[GIVEN INFORMATION — start]
/-- Dictionary rows, part 2. -/
def dictRows2 : List EntrySpec := [
  ⟨0x5200, 0x5200, 0x05, 0x05, (1, 1, 1, 1), .scal .u16, .rw, .live, 1, [(1, 32767)]⟩,
  ⟨0x5200, 0x5200, 0x06, 0x06, (1, 1, 1, 1), .scal .u64, .ro, .live, 0, []⟩,
  ⟨0x5200, 0x5200, 0x07, 0x07, (1, 1, 1, 1), .scal .u64, .ro, .live, 0, []⟩,
  ⟨0x5200, 0x5200, 0x08, 0x08, (1, 1, 1, 1), .scal .u64, .ro, .live, 0, []⟩,
  ⟨0x5200, 0x5200, 0x09, 0x09, (1, 1, 1, 1), .scal .u64, .ro, .live, 0, []⟩,
  ⟨0x5200, 0x5200, 0x0A, 0x0A, (1, 1, 1, 1), .scal .u64, .ro, .live, 0, []⟩,
  ⟨0x5200, 0x5200, 0x0B, 0x0B, (1, 1, 1, 1), .scal .bool, .ro, .live, 0, [(0, 1)]⟩,
  ⟨0x5200, 0x5200, 0x20, 0x3F, (1, 1, 1, 1), .scal .u32, .rw, .boundary, 0, []⟩,
  ⟨0x5300, 0x5300, 0x01, 0x01, (1, 1, 1, 1), .scal .u32, .ro, .live, 0, []⟩,
  ⟨0x5300, 0x5300, 0x03, 0x03, (1, 1, 1, 1), .scal .bits32, .rw, .boundary, 0, []⟩,
  ⟨0x5300, 0x5300, 0x04, 0x04, (1, 1, 1, 1), .scal .u16, .rw, .live, 0, [(0, 32767)]⟩,
  ⟨0x5300, 0x5300, 0x05, 0x05, (1, 1, 1, 1), .scal .u64, .ro, .live, 0, []⟩,
  ⟨0x5300, 0x5300, 0x06, 0x06, (1, 1, 1, 1), .scal .u64, .ro, .live, 0, []⟩,
  ⟨0x5300, 0x5300, 0x07, 0x07, (1, 1, 1, 1), .scal .u32, .rw, .live, 0, []⟩,
  ⟨0x5300, 0x5300, 0x10, 0x17, (1, 1, 1, 1), .scal .u16, .rw, .boundary, 0, []⟩,
  ⟨0x5400, 0x5400, 0x01, 0x20, (1, 1, 1, 1), .scal .bits32, .rw, .boundary, 0, []⟩,
  ⟨0x2020, 0x2020, 0x01, 0x08, (1, 1, 1, 1), .scal .u32, .rw, .live, 0, [(0, 0)]⟩,
  ⟨0x3200, 0x3200, 0x01, 0x01, (1024, 4, 1, 1), .scal .u16, .ro, .live, 0, []⟩,
  ⟨0x3200, 0x3200, 0x02, 0x02, (1024, 4, 1, 1), .scal .u16, .rw, .live, 1024, [(64, 8192)]⟩,
  ⟨0x3200, 0x3200, 0x03, 0x03, (1024, 4, 1, 1), .scal .u32, .rw, .live, 100, [(1, 100000)]⟩,
  ⟨0x3200, 0x3200, 0x04, 0x04, (1024, 4, 1, 1), .scal .u32, .rw, .live, 10000, [(0, 10000000)]⟩,
  ⟨0x3200, 0x3200, 0x05, 0x05, (1024, 4, 1, 1), .scal .u8, .rw, .live, 12, [(1, 16)]⟩,
  ⟨0x3200, 0x3200, 0x06, 0x06, (1024, 4, 1, 1), .scal .u32, .rw, .live, 2000, [(0, 0), (10, 1000000)]⟩,
  ⟨0x3200, 0x3200, 0x07, 0x07, (1024, 4, 1, 1), .scal .u64, .ro, .live, 0, []⟩,
  ⟨0x3200, 0x3200, 0x08, 0x08, (1024, 4, 1, 1), .scal .u64, .ro, .live, 0, []⟩,
  ⟨0x3200, 0x3200, 0x09, 0x09, (1024, 4, 1, 1), .scal .u64, .ro, .live, 0, []⟩,
  ⟨0x3200, 0x3200, 0x0A, 0x0A, (1024, 4, 1, 1), .scal .u64, .ro, .live, 0, []⟩,
  ⟨0x3200, 0x3200, 0x0B, 0x0B, (1024, 4, 1, 1), .scal .u64, .ro, .live, 0, []⟩,
  ⟨0x3200, 0x3200, 0x0D, 0x0D, (1024, 4, 1, 1), .scal .u64, .ro, .live, 0, []⟩,
  ⟨0x3200, 0x3200, 0x0E, 0x0E, (1024, 4, 1, 1), .scal .u64, .ro, .live, 0, []⟩,
  ⟨0x3200, 0x3200, 0x0F, 0x0F, (1024, 4, 1, 1), .scal .u16, .rw, .live, 14336, []⟩,
  ⟨0x3200, 0x3200, 0x10, 0x10, (1024, 4, 1, 1), .scal .u16, .rw, .live, 13312, []⟩,
  ⟨0x3201, 0x3201, 0x01, 0x01, (1024, 4, 1, 1), .ostr 44, .rws, .stopped, 0, []⟩,
  ⟨0x3201, 0x3201, 0x02, 0x02, (1024, 4, 1, 1), .ostr 44, .rws, .stopped, 0, []⟩,
  ⟨0x3202, 0x3202, 0x01, 0x08, (1024, 4, 1, 1), .scal .bits32, .rw, .boundary, 16434824, []⟩,
  ⟨0x3203, 0x3203, 0x01, 0x08, (1024, 4, 1, 1), .scal .u16, .rw, .live, 1536, [(16, 16384)]⟩,
  ⟨0x3203, 0x3203, 0x11, 0x18, (1024, 4, 1, 1), .scal .u16, .rw, .live, 1024, []⟩,
  ⟨0x3203, 0x3203, 0x21, 0x28, (1024, 4, 1, 1), .scal .u16, .rw, .live, 2048, []⟩,
  ⟨0x3203, 0x3203, 0x30, 0x30, (1024, 4, 1, 1), .scal .u64, .rw, .live, 0, []⟩,
  ⟨0x3203, 0x3203, 0x31, 0x31, (1024, 4, 1, 1), .scal .u16, .rw, .live, 65535, [(1, 65535)]⟩,
  ⟨0x3203, 0x3203, 0x32, 0x32, (1024, 4, 1, 1), .scal .u32, .rw, .live, 100, [(1, 60000)]⟩,
  ⟨0x3203, 0x3203, 0x39, 0x39, (1024, 4, 1, 1), .scal .u64, .ro, .live, 0, []⟩,
  ⟨0x3203, 0x3203, 0x41, 0x48, (1024, 4, 1, 1), .scal .u64, .ro, .live, 0, []⟩,
  ⟨0x3203, 0x3203, 0x51, 0x58, (1024, 4, 1, 1), .scal .u64, .ro, .live, 0, []⟩,
  ⟨0x3204, 0x3204, 0x01, 0x01, (1024, 4, 1, 1), .scal .u32, .rw, .live, 1000, [(10, 1000000)]⟩,
  ⟨0x3204, 0x3204, 0x02, 0x02, (1024, 4, 1, 1), .scal .u64, .ro, .live, 0, []⟩,
  ⟨0x3204, 0x3204, 0x03, 0x03, (1024, 4, 1, 1), .scal .u64, .ro, .live, 0, []⟩,
  ⟨0x3205, 0x3205, 0x01, 0x30, (1024, 4, 1, 1), .scal .u8, .rw, .live, 255, []⟩,
  ⟨0x3300, 0x3300, 0x01, 0x01, (1024, 4, 1, 1), .scal .u64, .ro, .live, 0, []⟩,
  ⟨0x3300, 0x3300, 0x02, 0x02, (1024, 4, 1, 1), .scal .u64, .ro, .live, 0, []⟩,
  ⟨0x3300, 0x3300, 0x03, 0x03, (1024, 4, 1, 1), .scal .u64, .ro, .live, 0, []⟩,
  ⟨0x3300, 0x3300, 0x04, 0x04, (1024, 4, 1, 1), .scal .u64, .ro, .live, 0, []⟩,
  ⟨0x3300, 0x3300, 0x05, 0x05, (1024, 4, 1, 1), .scal .u64, .ro, .live, 0, []⟩,
  ⟨0x3300, 0x3300, 0x06, 0x06, (1024, 4, 1, 1), .scal .u64, .ro, .live, 0, []⟩,
  ⟨0x3300, 0x3300, 0x07, 0x07, (1024, 4, 1, 1), .scal .u64, .ro, .live, 0, []⟩,
  ⟨0x3300, 0x3300, 0x08, 0x08, (1024, 4, 1, 1), .scal .u64, .ro, .live, 0, []⟩,
  ⟨0x3320, 0x3320, 0x01, 0x01, (1024, 4, 1, 6), .scal .bits32, .rw, .live, 4099, []⟩,
  ⟨0x3320, 0x3320, 0x02, 0x02, (1024, 4, 1, 6), .scal .u64, .ro, .live, 0, []⟩,
  ⟨0x3320, 0x3320, 0x03, 0x03, (1024, 4, 1, 6), .scal .u64, .ro, .live, 0, []⟩,
  ⟨0x3320, 0x3320, 0x04, 0x04, (1024, 4, 1, 6), .scal .u64, .ro, .live, 0, []⟩,
  ⟨0x3320, 0x3320, 0x05, 0x05, (1024, 4, 1, 6), .scal .u64, .ro, .live, 0, []⟩,
  ⟨0x3320, 0x3320, 0x06, 0x06, (1024, 4, 1, 6), .scal .u64, .ro, .live, 0, []⟩,
  ⟨0x3320, 0x3320, 0x07, 0x07, (1024, 4, 1, 6), .scal .u64, .ro, .live, 0, []⟩,
  ⟨0x3320, 0x3320, 0x08, 0x08, (1024, 4, 1, 6), .scal .u64, .ro, .live, 0, []⟩,
  ⟨0x3320, 0x3320, 0x09, 0x09, (1024, 4, 1, 6), .scal .u64, .ro, .live, 0, []⟩,
  ⟨0x3320, 0x3320, 0x0A, 0x0A, (1024, 4, 1, 6), .scal .u64, .ro, .live, 0, []⟩,
  ⟨0x2030, 0x2030, 0x00, 0x00, (1, 1, 1, 1), .dom 7040 1, .rws, .live, 0, []⟩,
  ⟨0x3328, 0x3328, 0x01, 0x04, (1024, 4, 1, 6), .scal .bits32, .rw, .live, 0, []⟩,
  ⟨0x3328, 0x3328, 0x06, 0x06, (1024, 4, 1, 6), .scal .u64, .ro, .live, 0, []⟩,
  ⟨0x3328, 0x3328, 0x07, 0x07, (1024, 4, 1, 6), .scal .u64, .ro, .live, 0, []⟩,
  ⟨0x3328, 0x3328, 0x08, 0x08, (1024, 4, 1, 6), .scal .u64, .ro, .live, 0, []⟩,
  ⟨0x3328, 0x3328, 0x09, 0x09, (1024, 4, 1, 6), .scal .u64, .ro, .live, 0, []⟩,
  ⟨0x3328, 0x3328, 0x0A, 0x0A, (1024, 4, 1, 6), .scal .u64, .ro, .live, 0, []⟩,
  ⟨0x3328, 0x3328, 0x0B, 0x0B, (1024, 4, 1, 6), .scal .u64, .ro, .live, 0, []⟩,
  ⟨0x3328, 0x3328, 0x0C, 0x0C, (1024, 4, 1, 6), .scal .u64, .ro, .live, 0, []⟩,
  ⟨0x3328, 0x3328, 0x0D, 0x0D, (1024, 4, 1, 6), .scal .u64, .ro, .live, 0, []⟩,
  ⟨0x3328, 0x3328, 0x0E, 0x0E, (1024, 4, 1, 6), .scal .u64, .ro, .live, 0, []⟩,
  ⟨0x3328, 0x3328, 0x0F, 0x0F, (1024, 4, 1, 6), .scal .u64, .ro, .live, 0, []⟩,
  ⟨0x3328, 0x3328, 0x10, 0x10, (1024, 4, 1, 6), .scal .u64, .ro, .live, 0, []⟩,
  ⟨0x3330, 0x3330, 0x01, 0x01, (1024, 4, 1, 1), .scal .u64, .wo, .live, 0, []⟩]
[GIVEN INFORMATION — finish]
*BRIEF:* Each line from the first line of the entries up to and including the line containing "0x01, 0x08, (1, 1, 1, 1), .scal" should be transcribed exactly, with all other lines left out.

*RESULT OF THE TASK:*
/-- Dictionary rows, part 2. -/
def dictRows2 : List EntrySpec := [
  ⟨0x5200, 0x5200, 0x05, 0x05, (1, 1, 1, 1), .scal .u16, .rw, .live, 1, [(1, 32767)]⟩,
  ⟨0x5200, 0x5200, 0x06, 0x06, (1, 1, 1, 1), .scal .u64, .ro, .live, 0, []⟩,
  ⟨0x5200, 0x5200, 0x07, 0x07, (1, 1, 1, 1), .scal .u64, .ro, .live, 0, []⟩,
  ⟨0x5200, 0x5200, 0x08, 0x08, (1, 1, 1, 1), .scal .u64, .ro, .live, 0, []⟩,
  ⟨0x5200, 0x5200, 0x09, 0x09, (1, 1, 1, 1), .scal .u64, .ro, .live, 0, []⟩,
  ⟨0x5200, 0x5200, 0x0A, 0x0A, (1, 1, 1, 1), .scal .u64, .ro, .live, 0, []⟩,
  ⟨0x5200, 0x5200, 0x0B, 0x0B, (1, 1, 1, 1), .scal .bool, .ro, .live, 0, [(0, 1)]⟩,
  ⟨0x5200, 0x5200, 0x20, 0x3F, (1, 1, 1, 1), .scal .u32, .rw, .boundary, 0, []⟩,
  ⟨0x5300, 0x5300, 0x01, 0x01, (1, 1, 1, 1), .scal .u32, .ro, .live, 0, []⟩,
  ⟨0x5300, 0x5300, 0x03, 0x03, (1, 1, 1, 1), .scal .bits32, .rw, .boundary, 0, []⟩,
  ⟨0x5300, 0x5300, 0x04, 0x04, (1, 1, 1, 1), .scal .u16, .rw, .live, 0, [(0, 32767)]⟩,
  ⟨0x5300, 0x5300, 0x05, 0x05, (1, 1, 1, 1), .scal .u64, .ro, .live, 0, []⟩,
  ⟨0x5300, 0x5300, 0x06, 0x06, (1, 1, 1, 1), .scal .u64, .ro, .live, 0, []⟩,
  ⟨0x5300, 0x5300, 0x07, 0x07, (1, 1, 1, 1), .scal .u32, .rw, .live, 0, []⟩,
  ⟨0x5300, 0x5300, 0x10, 0x17, (1, 1, 1, 1), .scal .u16, .rw, .boundary, 0, []⟩,
  ⟨0x5400, 0x5400, 0x01, 0x20, (1, 1, 1, 1), .scal .bits32, .rw, .boundary, 0, []⟩,
  ⟨0x2020, 0x2020, 0x01, 0x08, (1, 1, 1, 1), .scal .u32, .rw, .live, 0, [(0, 0)]⟩,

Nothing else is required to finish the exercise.